In case of accompanied morphological vascular lesions and homeostatic disorders, it is recommended to introduce haematological therapy prior to the angioplasty and stent placement [6]. Such procedure limits the risk of developing symptoms of microembolism during endovascular surgeries.

We usually treated pseudoaneurysms of our patients by injecting thrombin into the chamber. In all cases, the treatment proved effective, with no adverse events. To prevent surgical complications by peripheral embolism one must observe specific recommendations, i.e. performing only ultrasound-guided puncture of the lesion and administering thrombin in volume several times smaller than the volume of the treated chamber [13].

It is generally acknowledged that antithrombotic therapy with heparin or oral medications is of limited efficacy in the reduction of microembolism. Repeated embolic episodes are frequently observed despite adequate antithrombotic therapy [10, 18]. Nonetheless, it may significantly reduce and shorten the duration of clinical symptoms, which we successfully took advantage of in our patients. Antiaggregants seem effective in inhibiting aggregation and development of new embolic events, however they are ineffective in cholesterol embolism [21].

Conclusions

The most frequent causes of BTS are aneurysms and short-length significant arterial stenoses. Duplex Doppler ultrasound of the arteries in the affected limb with a full length view, and in case of lower limbs, also the aorta and femoral arteries, should be a first-line diagnostic examination. This examination allows for detection of sources of embolism in more than 90% of patients.
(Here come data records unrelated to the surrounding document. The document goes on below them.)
-- ==== Sys2Proof/Proofs/PinEvents.lean ====
section
/-! What the pins do (R291, R293, R411, R431, R445, R555, R569, R574, R576): the power-fail warning and its filter, the stagings that it
abandons, MEM_HOLD and a furled patrol, IX_ALIVE, the trace ports. -/

namespace Sys2Proof.Machine

/-! ### A bit within a field that is 0 -/

theorem bit_of_bits_zero {w hi lo i : Nat} (h : bits w hi lo = 0) (hlo : lo ≤ i) (hhi : i ≤ hi) : bit w i = false := by
  have ht := bits_testBit w hi lo (i - lo)
  rw [h, Nat.zero_testBit, Nat.add_sub_cancel' hlo] at ht
  simpa [bit, show i - lo < hi + 1 - lo by omega] using ht

/-! ### The power-fail warning (R291, R293) -/

section
variable {s : State} {t : Nat}

theorem outOfReset_iff : outOfReset s = true ↔ s.porstN = true ∧ s.srstN = true := by simp [outOfReset]

theorem due_iff {since n : Nat} : due s since n = true ↔ since + n ≤ s.tick := decide_eq_true_iff

/-- A handling has begun: PFAIL_ACTIVE and JRN_STATUS.PFAIL are set. -/
def pfailBegun (s : State) : State := jrnFlag (modJrn s (fun j => { j with pfActive := true, pfSleep := false })) 0

theorem pfailBegun_eq (s : State) :
    pfailBegun s = { s with regs := (pfailBegun s).regs, jrn := { s.jrn with pfActive := true, pfSleep := false } } := rfl

theorem pfailBegun_flag (s : State) : bit (rd (pfailBegun s) regJrnStatus) 0 = true := sticky_bit _ _ 0 (by decide)

theorem pfailBegun_rd {a : Nat} (h : a ≠ regJrnStatus) (h0 : a ≠ regJrnCount0) : rd (pfailBegun s) a = rd s a := rd_sticky_ne _ h h0

section
variable (hlow : s.jrn.pfLow = some t)
include hlow

/-- A pulse of PFAIL_N that is shorter than the filter has no effect. -/
theorem pfailWarning_early (h : s.tick < t + max 1 (rdf s regJrnPfail 7 0)) : pfailWarning s = s := by
  have hdue : due s t (pfFilter s) = false := decide_eq_false (Nat.not_le.2 h)
  simp [pfailWarning, hlow, hdue]

theorem pfailWarning_begins (hpin : s.pfailN = false) (hidle : s.jrn.pfActive = false) (hreset : outOfReset s = true)
    (hentry : rdf s regPwrState 31 30 = 0) (hstate : rdf s regPwrState 1 0 ≤ 1) (hstep : s.pwr.step ≠ .patrol)
    (h : t + max 1 (rdf s regJrnPfail 7 0) ≤ s.tick) : pfailWarning s = pump (pfailSteps (raise (pfailBegun s) 1021)) := by
  have hdue : due s t (pfFilter s) = true := due_iff.2 h
  have hentering : pwrEntering s = false := bit_of_bits_zero hentry (by decide) (by decide)
  have hcommit : pwrCommit s = false := bit_of_bits_zero hentry (by decide) (by decide)
  have hawake : ¬2 ≤ pwrState s := Nat.not_le.2 (Nat.lt_succ_of_le hstate)
  simp [pfailWarning, hlow, hdue, hpin, hidle, hreset, hentering, hcommit, hawake, hstep, pfailBegun]

end

/-- While a handling runs, no scheduler fetches. -/
theorem fetchOpen_pfail (hactive : s.jrn.pfActive = true) (hawake : s.jrn.pfSleep = false) (q : Nat) : fetchOpen s q = false := by
  simp [fetchOpen, hactive, hawake]

section
variable (hpin : s.pfailN = true) (hhigh : s.jrn.pfHigh = some t)
include hpin hhigh

theorem pfRestored_iff : pfRestored s = true ↔ t + max 1 (rdf s regJrnPfail 7 0) ≤ s.tick := by
  have heq : pfRestored s = due s t (pfFilter s) := by simp [pfRestored, hpin, hhigh]
  rw [heq]
  exact due_iff

theorem pfailHigh_early (h : s.tick < t + max 1 (rdf s regJrnPfail 7 0)) : pfailHigh s = s := by
  have hno : pfRestored s = false := Bool.eq_false_iff.2 fun hr => absurd ((pfRestored_iff hpin hhigh).1 hr) (Nat.not_le.2 h)
  simp [pfailHigh, hno]

/-- PFAIL_N has been high long enough: a handling at its last step ends, and so does the hold after a reset. -/
theorem pfailHigh_due (hreset : outOfReset s = true) (h : t + max 1 (rdf s regJrnPfail 7 0) ≤ s.tick) : pfailHigh s =
    pump (if s.jrn.pfDone then pfClear { s with jrn := { s.jrn with pfHold := false } } else { s with jrn := { s.jrn with pfHold := false } }) :=
  if_pos (by rw [(pfRestored_iff hpin hhigh).2 h, hreset]; rfl)

end

end

/-! ### Stagings are abandoned (R291) -/

/-- The rows, the journal, the commands and the stagings stand as they were. -/
def KeepsRows (s t : State) : Prop := t.rows = s.rows ∧ t.jrn = s.jrn ∧ t.cmds = s.cmds ∧ t.stagings = s.stagings

theorem KeepsRows.refl (s : State) : KeepsRows s s := ⟨rfl, rfl, rfl, rfl⟩

theorem KeepsRows.trans {s t u : State} (h : KeepsRows s t) (g : KeepsRows t u) : KeepsRows s u := by
  obtain ⟨hr, hj, hc, hs⟩ := h
  obtain ⟨gr, gj, gc, gs⟩ := g
  exact ⟨gr.trans hr, gj.trans hj, gc.trans hc, gs.trans hs⟩

theorem KeepsRows.foldl {α : Type} {f : State → α → State} (hf : ∀ s a, KeepsRows s (f s a)) (l : List α) (s : State) :
    KeepsRows s (l.foldl f s) := by
  induction l generalizing s with
  | nil => exact .refl s
  | cons a l ih => exact (hf s a).trans (ih (f s a))

theorem resetLun_keepsRows (s : State) (g : Nat) : KeepsRows s (resetLun s g) := by
  unfold resetLun
  rw [modLun_frame]
  exact ⟨rfl, rfl, rfl, rfl⟩

theorem withdrawOps_keepsRows (s : State) (p : Op → Bool) : KeepsRows s (withdrawOps s p) := by
  refine .foldl (fun t o => ?_) _ s
  have hdrop : KeepsRows t (dropOp t o) := ⟨rfl, rfl, rfl, rfl⟩
  dsimp only
  split
  · exact hdrop.trans (resetLun_keepsRows ..)
  · exact hdrop

theorem dropUses_keepsRows (s : State) (mine : Use → Bool) : KeepsRows s (dropUses s mine) := by
  refine KeepsRows.trans ?_ (.foldl (f := dropOp) (fun _ _ => ⟨rfl, rfl, rfl, rfl⟩) _ _)
  exact ⟨rfl, rfl, rfl, rfl⟩

theorem returnBuf_keepsRows (s : State) (a : Nat) : KeepsRows s (returnBuf s a) := by
  unfold returnBuf
  dsimp only
  split <;> exact ⟨rfl, rfl, rfl, rfl⟩

/-- The state without a staging, as a staging that leaves finds it. -/
def withoutStg (s : State) (sid : Nat) : State := { s with stagings := s.stagings.filter (fun y => y.sid ≠ sid) }

theorem dropStg_keepsRows (s : State) (g : Staging) : KeepsRows (withoutStg s g.sid) (dropStg s g) := by
  refine KeepsRows.trans ?_ (.foldl returnBuf_keepsRows _ _)
  exact ⟨rfl, rfl, rfl, rfl⟩

/-- Is a codeword read for a staging? -/
def ofRestage (sid : Nat) (u : Use) : Bool := match u with | .restage i _ _ => decide (i = sid) | _ => false

/-- A staging is abandoned: its programs and its reads are withdrawn, and it leaves. -/
def abandonStg (s : State) (g : Staging) : State :=
  dropStg (dropUses (withdrawOps s (ofStaging g.sid)) (ofRestage g.sid)) g

theorem abandonStg_keepsRows (s : State) (g : Staging) : KeepsRows (withoutStg s g.sid) (abandonStg s g) := by
  obtain ⟨hr, hj, hc, hs⟩ := dropStg_keepsRows (dropUses (withdrawOps s (ofStaging g.sid)) (ofRestage g.sid)) g
  obtain ⟨gr, gj, gc, gs⟩ := (withdrawOps_keepsRows s (ofStaging g.sid)).trans
    (dropUses_keepsRows _ (ofRestage g.sid))
  exact ⟨hr.trans gr, hj.trans gj, hc.trans gc, hs.trans (congrArg (List.filter (fun y : Staging => y.sid ≠ g.sid)) gs)⟩

/-- Stagings abandoned one after the other leave the ones with other numbers. -/
theorem foldl_abandonStg (l : List Staging) (s : State) :
    KeepsRows { s with stagings := s.stagings.filter (fun g => !(l.any (fun h => decide (h.sid = g.sid)))) } (l.foldl abandonStg s) := by
  induction l generalizing s with
  | nil => exact ⟨rfl, rfl, rfl, by simp⟩
  | cons g l ih =>
    obtain ⟨hr, hj, hc, hs⟩ := ih (abandonStg s g)
    obtain ⟨gr, gj, gc, gs⟩ := abandonStg_keepsRows s g
    refine ⟨hr.trans gr, hj.trans gj, hc.trans gc, hs.trans ?_⟩
    dsimp only
    rw [gs]
    unfold withoutStg
    rw [List.filter_filter]
    refine List.filter_congr fun x _ => ?_
    by_cases hx : x.sid = g.sid <;> simp [hx, eq_comm]

/-- The stagings that the handling waits for, abandoned. -/
def stgsAbandoned (s : State) : State := (s.stagings.filter pfWaits).foldl abandonStg s

/-- Rows no longer wait for a staging of a list. -/
def rowFreed (gone : List Staging) (r : Row) : Row :=
  if (r.staging.map (fun i => gone.any (fun g => g.sid = i))).getD false then { r with staging := none } else r

theorem stageByExpiry_due {s : State} {t : Nat} (hactive : s.jrn.pfActive = true) (hawake : s.jrn.pfSleep = false)
    (hflush : s.jrn.pfFlush = false) (hlow : s.jrn.pfLow = some t) (h : t + rdf s regJrnPfail 31 8 ≤ s.tick) :
    stageByExpiry s = { stgsAbandoned s with rows := (stgsAbandoned s).rows.map (rowFreed (s.stagings.filter pfWaits)) } :=
  if_pos (by simp [pfRuns, hactive, hawake, hflush, hlow, due, h])

/-- A row that still has a staging has one that the handling does not wait for. -/
theorem rowFreed_staging {gone : List Staging} {r : Row} {sid : Nat} (h : (rowFreed gone r).staging = some sid) :
    ∀ g ∈ gone, g.sid ≠ sid := by
  unfold rowFreed at h
  split at h
  case isTrue => cases h
  case isFalse hno =>
    rw [h] at hno
    simpa using hno

/-! ### A furled patrol under MEM_HOLD (R411) -/

/-- An item that the patrol alone wants, in a quadrant. -/
def patrolOnly (q : Nat) (i : Item) : Bool := decide (quadOf i.glun = q) && i.use.all (fun u => match u with | .patrol _ => true | _ => false)

theorem patrolHold_due {s : State} {q t : Nat} (hstep : s.pwr.step = .patrol) (hhold : s.memHold = true) (hheld : s.pwr.heldAt = some t)
    (hvisits : 0 < tget s.pwr.visits q 0) (h : t + 1000 * rdf s regGlbAgeFurl 15 0 ≤ s.tick) :
    ∃ ops, patrolHold s q = ageFlag { s with
      items := s.items.filter (fun i => !(patrolOnly q i)), ops := ops, pwr := { s.pwr with visits := tset s.pwr.visits q 0 } } 6 := by
  unfold patrolHold
  rw [hheld]
  dsimp only
  rw [if_pos (by simp [hstep, hhold, due, h, hvisits])]
  exact ⟨_, rfl⟩

theorem ageFlag_six_bit (s : State) : bit (rd (ageFlag s 6) regGlbAgeStatus) 6 = true := sticky_bit _ _ 6 (by decide)

/-! ### Trace ports (R444, R445, R576) -/

section
variable {s : State} {k : Nat}

theorem tracePortRead_word (hdom : domOn s (traceDom k) = true) (hfill : traceLevel (traceSt s k) ≠ 0) (hreset : outOfReset s = true) :
    tracePortRead s k = { s with traces := tset s.traces k { traceSt s k with
      out := w32 (tget (traceSt s k).mem ((traceSt s k).rd % 2 ^ 14) 0), rd := ((traceSt s k).rd + 1) % 2 ^ 15, lastRead := s.tick } } :=
  if_neg (by simp [hdom, hfill, hreset])

theorem tracePortRead_zero (h : domOn s (traceDom k) = false ∨ traceLevel (traceSt s k) = 0 ∨ outOfReset s = false) :
    tracePortRead s k = { s with traces := tset s.traces k { traceSt s k with out := 0 } } :=
  if_pos (by rcases h with h | h | h <;> simp [h])

/-- The FIFO has timed out: its timer starts again, TIMEOUT is set. -/
def traceTimedOut (s : State) (k : Nat) : State :=
  sticky { s with traces := tset s.traces k { traceSt s k with lastRead := s.tick } } (regTrcStatus k) 1

theorem traceTimeout_due (hn : rd s (regTrcTimeout k) ≠ 0) (hfill : traceLevel (traceSt s k) ≠ 0) (hdom : domOn s (traceDom k) = true)
    (h : (traceSt s k).lastRead + rd s (regTrcTimeout k) ≤ s.tick) : traceTimeout s k = raise (traceTimedOut s k) (1001 + k) :=
  if_pos (by simp [hn, hfill, hdom, due, h])

theorem traceTimeout_none (h : rd s (regTrcTimeout k) = 0 ∨ traceLevel (traceSt s k) = 0) : traceTimeout s k = s :=
  if_neg (by rcases h with h | h <;> simp [h])

end

/-- Settles O28: the pins by their filters (`pfailWarning_begins`, `pfailHigh_due`), STAGE_BY by `stageByExpiry_due`, MEM_HOLD by
`patrolHold_due` for the furled patrol, the trace ports by their read and their timeout. -/
theorem pinsActOnTheBlock : Obligations.PinsActOnTheBlock := by
  unfold Obligations.PinsActOnTheBlock
  refine ⟨fun s t => ⟨fun hpin => ?falls, fun hpin hlow hidle hporst hsrst hentry hstate hstep => ⟨fun hearly => ?short, fun hdue => ?warns⟩,
      fun hactive hawake hflush hlow hdue => ?stageBy, fun hpin => ?rises,
      fun hpin hhigh hporst hsrst => ⟨fun hearly => ?shortHigh, fun hdue => ⟨fun hdone => ?ends, fun hdone => ?unholds⟩⟩,
      fun hactive hawake q => fetchOpen_pfail hactive hawake q⟩,
    fun s => ⟨fun hhold n => ?noRequest, fun hhold hstep => ?holds, fun hhold hstep => ?holdsPatrol, fun hhold => ?released,
      fun q t hstep hhold hheld hvisits hdue => ?patrol⟩,
    fun s k => ⟨fun hon htref hfault htick hat => ?toggles, fun h => ?still, fun hdom hfill hporst hsrst => ?reads, fun h => ?readsZero,
      fun hn hfill hdom hdue => ?timesOut, fun h => ?noTimeout⟩⟩
  case falls => exact congrArg ok (if_pos hpin)
  case short => exact congrArg ok (pfailWarning_early hlow hearly)
  case warns =>
    exact ⟨pfailBegun s, congrArg ok (pfailWarning_begins hlow hpin hidle (outOfReset_iff.2 ⟨hporst, hsrst⟩) hentry hstate hstep hdue),
      pfailBegun_eq s, pfailBegun_flag s, fun a h h0 => pfailBegun_rd h h0⟩
  case stageBy =>
    obtain ⟨hrows, hjrn, hcmds, hstgs⟩ := foldl_abandonStg (s.stagings.filter pfWaits) s
    refine ⟨_, congrArg (fun t => ok (pump t)) (stageByExpiry_due hactive hawake hflush hlow hdue), hstgs.trans ?_, fun r hr sid hsid g hg hgs => ?_,
      hjrn, hcmds⟩
    · simp only [List.any_filter, pfWaits, Bool.and_comm, Bool.and_left_comm]
    · obtain ⟨r, -, rfl⟩ := List.mem_map.1 hr
      have hno : ¬pfWaits g = true := fun hw => rowFreed_staging hsid g (List.mem_filter.2 ⟨hg, hw⟩) hgs
      simpa [pfWaits, ← Option.isSome_iff_ne_none, or_iff_not_imp_left] using hno
  case rises => exact congrArg ok (if_neg (by simp [hpin]))
  case shortHigh => exact congrArg ok (pfailHigh_early hpin hhigh hearly)
  case ends =>
    have h := pfailHigh_due hpin hhigh (outOfReset_iff.2 ⟨hporst, hsrst⟩) hdue
    rw [if_pos hdone] at h
    exact ⟨_, congrArg ok h, rfl, rfl, rfl, rfl, rfl⟩
  case unholds =>
    have h := pfailHigh_due hpin hhigh (outOfReset_iff.2 ⟨hporst, hsrst⟩) hdue
    rw [if_neg (by simp [hdone])] at h
    exact congrArg ok h
  case noRequest => exact congrArg ok (if_pos (by simp [hhold]))
  case holds => exact congrArg ok (by simp [hhold, hstep])
  case holdsPatrol => exact congrArg ok (by simp [hhold, hstep])
  case released => exact congrArg ok (if_pos hhold)
  case patrol =>
    obtain ⟨ops, h⟩ := patrolHold_due hstep hhold hheld hvisits hdue
    refine ⟨_, congrArg (fun t => ok (pump t)) h, ageFlag_six_bit _, ?_, fun k hk => ?_, ?_, ?_, ?_⟩
    · rw [ageFlag_pwr]
      exact tget_tset_same ..
    · rw [ageFlag_pwr]
      exact (tget_tset ..).trans (if_neg fun e => hk (Fin.ext e))
    · rw [ageFlag_items]
      rfl
    · rw [ageFlag_cmds]
    · rw [ageFlag_dram]
  case toggles => exact congrArg ok (if_pos (by simp [hon, htref, hfault, htick, hat]))
  case still => exact congrArg ok (if_neg (by rcases h with h | h | h | h <;> simp [h]))
  case reads => exact congrArg ok (tracePortRead_word hdom hfill (outOfReset_iff.2 ⟨hporst, hsrst⟩))
  case readsZero =>
    refine congrArg ok (tracePortRead_zero ?_)
    rcases h with h | h | h | h
    · exact .inl h
    · exact .inr (.inl h)
    · exact .inr (.inr (by simp [outOfReset, h]))
    · exact .inr (.inr (by simp [outOfReset, h]))
  case timesOut =>
    exact ⟨traceTimedOut s k, congrArg ok (traceTimeout_due hn hfill hdom hdue), sticky_bit _ _ 1 (by decide), rfl⟩
  case noTimeout => exact congrArg ok (traceTimeout_none h)

end Sys2Proof.Machine
end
In the absence of hemodynamic blood flow disturbances in the major arteries in patients with symptoms of BTS, it is necessary to start haematological tests to identify/exclude congenital or acquired thrombophilia.

Due to a wide spectrum of skin symptoms in BTS, the dermatologist may play an important role as a person initiating the correct diagnostic process.

Conflict of interest

The authors declare no conflict of interest.